# Expecting for 2018?



## HGFarm (Oct 21, 2017)

Who all is already excited about their foals coming in 2018? How many are you expecting and who are sire and dam?

I have two foals coming sired by my red leopard CR Lakota Renegade, who is a National, Regional and World Top Ten. He's a son of Carousel Designer Legacy. The mares are an Appy Shetland blend Olneys Sweet Remark and Appy Bar B Precious Me.

I have a couple of foals also coming by fewspot Kakos Designer Spot Me A Star. He is also a son of Carousel Designer Legacy. The mares are also both Appy, one is Heather Glens Poetic Justice (Regional Top Ten Classic Driving) and the other is multi World Top Ten PTM Glorys Isabella.

I'm already looking at bellies LOL


----------



## Magic Marker Miniatures (Oct 21, 2017)

We have ten possible babies due next year.

Pictures will have to come later.

1) Sassy (dun LP/lp) bred to a HZ black LP/lp - bought her bred so can't wait for this cross-330 days 3/2

2) Puzzle - Iniki daughter (black HZ tobiano, LWO +) bred to Zipit (perlino Buckeroo son)(she lost her first two foals for previous breeder) hoping for healthy foal.330 days 4/7

3) Rain (black - had a silver dapple this year) bred to Ticket (smokey black LWO+). 330 days 4/17

4) Fabs (bay tobiano splash) bred to Casper (cremello) 330 days 4/10

5) Fancy (silver bay tobiano) bred to Wildfire (dunskin pinto) 330 days 4/10

6) Mysti (black LP/lp) bred to Ticket (smokey black LWO+) 330 days 4/30

7) Flutterby (smokey black tobiano splash sabino LWO+) bred to Casper (cremello) 330 days 5/3

8) Princess (sorrel) bred to Casper (cremello) 330 days 5/17

9) Wind (smokey black sabino pinto) bred to Zipit (perlino) 330 days 5/18 (May be a slight problem with Wind- my silver smoky black stallion went under the chainlink (don't ask) and covered her once. They had been bred previously and produced a dwarf)

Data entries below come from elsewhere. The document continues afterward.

/-! ## Fields after `queueCommand` -/

@[simp] theorem queueCommand_lost (w : Word) (s : State) : (queueCommand w s).lost = s.lost := rfl
@[simp] theorem queueCommand_fault (w : Word) (s : State) : (queueCommand w s).fault = s.fault := rfl
@[simp] theorem queueCommand_err (w : Word) (s : State) : (queueCommand w s).err = s.err := rfl
@[simp] theorem queueCommand_result (w : Word) (s : State) : (queueCommand w s).result = s.result := rfl
@[simp] theorem queueCommand_arg0 (w : Word) (s : State) : (queueCommand w s).arg0 = s.arg0 := rfl
@[simp] theorem queueCommand_arg1 (w : Word) (s : State) : (queueCommand w s).arg1 = s.arg1 := rfl
@[simp] theorem queueCommand_staging (w : Word) (s : State) : (queueCommand w s).staging = s.staging := rfl
@[simp] theorem queueCommand_chans (w : Word) (s : State) : (queueCommand w s).chans = s.chans := rfl
@[simp] theorem queueCommand_lineEn (w : Word) (s : State) : (queueCommand w s).lineEn = s.lineEn := rfl
@[simp] theorem queueCommand_rd (w : Word) (s : State) : (queueCommand w s).rd = s.rd := rfl
@[simp] theorem queueCommand_mem (w : Word) (s : State) : (queueCommand w s).mem = s.mem := rfl
@[simp] theorem queueCommand_openRanges (w : Word) (s : State) : (queueCommand w s).openRanges = s.openRanges := rfl
@[simp] theorem queueCommand_frontEnd (w : Word) (s : State) : (queueCommand w s).frontEnd = s.frontEnd := rfl
@[simp] theorem queueCommand_agenda (w : Word) (s : State) : (queueCommand w s).agenda = .write Reg.cmd.offset 4 w :: s.agenda := rfl
@[simp] theorem queueCommand_answers (w : Word) (s : State) : (queueCommand w s).answers = s.answers := rfl
@[simp] theorem queueCommand_draws (w : Word) (s : State) : (queueCommand w s).draws = s.draws := rfl
@[simp] theorem queueCommand_hostData (w : Word) (s : State) : (queueCommand w s).hostData = s.hostData := rfl
@[simp] theorem queueCommand_chan (w : Word) (s : State) (d : Chan) : (queueCommand w s).chan d = s.chan d := rfl
@[simp] theorem queueCommand_stage (w : Word) (s : State) (d : Chan) : (queueCommand w s).stage d = s.stage d := rfl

10) Feather (black tobiano splash) bred to Ticket (smokey black sabino LWO+). Three mature mares have not been bred for 2018. One came back in and it was getting late. One was purchased later in the year, so left open.

The last one didn't come into heat until her filly was weaned. She foaled in June so filly wasn't weaned until recently. She just came in this week, so left her open.


----------



## chandab (Oct 21, 2017)

I didn't breed any mares this year, as we had a drought, so didn't want to try to feed our "drought" hay to pregnant mares. THen, I bought an exposed mare in September.

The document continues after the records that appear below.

-- ==== Sys2Proof/Tests/Slice0.lean ====
section
/-!
SUPPORT. Tests: decoding of words written out from 30_encoding.md, one step of each kind on small states with the
results spec/ gives, and for each obligation with hypotheses a state that meets them.
-/

namespace Sys2Proof.Machine.Tests

open Sys2Proof Sys2Proof.Machine

/-! ## The well-formedness check (R127) and decoding (R112 to R126) -/

theorem test_wellFormed_refuses_channel_three :
    ∀ i ∈ [Instr.init 3, .deinit 3, .start 3, .stop 3, .setrdy 3 true, .setmaxv 3 64, .setgain 3 16, .setvol 3 32,
      .read 3, .ack 3], i.wellFormed = false := by decide

theorem test_wellFormed_accepts_channels :
    ∀ i ∈ [Instr.init 0, .deinit 1, .start 2, .setrdy 2 false, .setmaxv 0 65535, .ack 2], i.wellFormed = true := by
  decide

/-- R112 to R121: the word of each command as the rule writes it. -/
theorem test_decode_init : decode 0b0000000000000000_0000000000_01_0001 = .instr (.init 1) := by decide
theorem test_decode_deinit : decode 0b0000000000000000_0000000000_10_0010 = .instr (.deinit 2) := by decide
theorem test_decode_start : decode 0b0000000000000000_0000000000_01_0011 = .instr (.start 1) := by decide
theorem test_decode_stop : decode 0b0000000000000000_0000000000_10_0100 = .instr (.stop 2) := by decide
theorem test_decode_setrdy : decode 0b0000000000000001_0000000000_10_0101 = .instr (.setrdy 2 true) := by decide
theorem test_decode_setrdy_off : decode 0b0000000000000000_0000000000_00_0101 = .instr (.setrdy 0 false) := by decide
theorem test_decode_setmaxv : decode 0b0000000001000000_0000000000_00_0110 = .instr (.setmaxv 0 64) := by decide
theorem test_decode_setgain : decode 0b0000000000010000_0000000000_01_0111 = .instr (.setgain 1 16) := by decide
theorem test_decode_setvol : decode 0b0000000000100000_0000000000_01_1000 = .instr (.setvol 1 32) := by decide
theorem test_decode_read : decode 0b0000000000000000_0000000000_10_1001 = .instr (.read 2) := by decide
theorem test_decode_ack : decode 0b0000000000000000_0000000000_01_1010 = .instr (.ack 1) := by decide

/-- R122 to R125: reserved OP, RSV, IMM16 and channel 3. -/
theorem test_decode_illegal :
    decode 0x00000000 = .illegal .reservedOp ∧ decode 0x0000000B = .illegal .reservedOp ∧
    decode 0x0000000F = .illegal .reservedOp ∧ decode 0x00000041 = .illegal .reservedBits ∧
    decode 0x00008006 = .illegal .reservedBits ∧ decode 0x00010001 = .illegal .immConstraint ∧
    decode 0x00020005 = .illegal .immConstraint ∧ decode 0x00000033 = .instr (.start 3) := by decide

theorem test_encode_words :
    encode (.init 2) = 0x00000021 ∧ encode (.deinit 1) = 0x00000012 ∧ encode (.setrdy 0 true) = 0x00010005 ∧
    encode (.setmaxv 0 64) = 0x00400006 ∧ encode (.read 1) = 0x00000019 ∧ encode (.ack 2) = 0x0000002A := by decide

theorem test_decodeTableWord :
    decodeTableWord 32 0x00100017 = some (.setgain 1 16) ∧ decodeTableWord 32 0x00000000 = none := by decide

/-! ## Small states -/

/-- A channel as INIT leaves it at 1000 Hz with a buffer of one sample: stride 1, 8 raw bytes. -/
def idle : Channel :=
  { Channel.reset with
    lstate := .idle, cfg := { ChanConfig.reset with rate := 1000#32, bufsz := 1#32 }, rawSize := 8,
    raw := #v[some [], some []], holdsBuf := #v[true, true], holdsDma := true,
    fp := { filterParamsReset with dec := 64, maxv := 64, gain := 16 }, vol := 64 }

/-- `n` written bytes. -/
def written (n : Nat) : Memory := (List.range n).map (fun i => (i, 0x5A#8))

/-- That channel capturing, with `n` bytes of the transfer into buffer 0 done. -/
def active (n : Nat) : Channel :=
  { idle with
    lstate := .active, frs := some ⟨0⟩, capEn := true, dmaIrqEn := true, dmaArmed := true, dmaProg := n,
    raw := #v[some (written n), some []] }

/-- Its transfer ended: the completion is pending. -/
def pending : Channel := { active 8 with dmaArmed := false, dmaPend := true }

/-- Buffer 0 published, the transfer into buffer 1 begun. -/
def published : Channel := { active 8 with w := 1, dmaProg := 0, pendCount := 1#32 }

/-- A state with one channel in use. -/
def withChan (x : Channel) : State :=
  { State.reset with chans := #v[x, Channel.reset, Channel.reset], lineEn := x.dmaIrqEn }

/-- A state with two of them. -/
def withTwo (x y : Channel) : State := { withChan x with chans := #v[x, y, Channel.reset], lineEn := true }

/-- A READ of the published buffer in progress. -/
def reading : State :=
  { withChan { published with r := 1 } with
    rd := { busy := true, ch := 0, buf := 0, addr := 0x20001000#32, n := 1, k := 0 } }

/-- The state with its next moves listed. -/
def doing (s : State) (es : List Event) : State := { s with agenda := es }

/-- The state with channel 0 staged. -/
def staged (rate bufsz : Word) (answers : List Bool) : State :=
  { State.reset with
    staging := #v[{ Staging.reset with rate := rate, bufsz := bufsz }, Staging.reset, Staging.reset],
    answers := answers }

/-- What a step leaves of one field. -/
def after {α : Type} (o : Out) (f : State → α) : Option α :=
  match o with
  | .next t => some (f t)
  | .fault _ => none
  | .refused _ => none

Sophia is a "Lucky C Farms Robby" daughter out of a Roan Ranger daughter, she's a grey, AMHR, 35" mare. She was exposed to a silver dapple tobiano stallion (I'll have more details after I get my paperwork, they haven't sent in breeding report for the year yet). Looking at past foaling history, she looks to be a 10 mother, and I could be looking at a foal as early as March (earlier than I like for frigid NE MT).


----------



## chandab (Mar 19, 2018)

Saw wax at dinnertime last night and had a foal by 9PM.

We have an oreo filly. She's silver dapple, but without testing or plenty of time, I won't know if she got her dam's grey or not.

Hard to catch a moving target, so pic isn't great.


----------



## Ryan Johnson (Mar 19, 2018)

Lovely Chanda


----------



## Debby - LB (Mar 19, 2018)

She is beautiful! big congrats


----------



## Cayuse (Mar 21, 2018)

?!

Pretty baby!


----------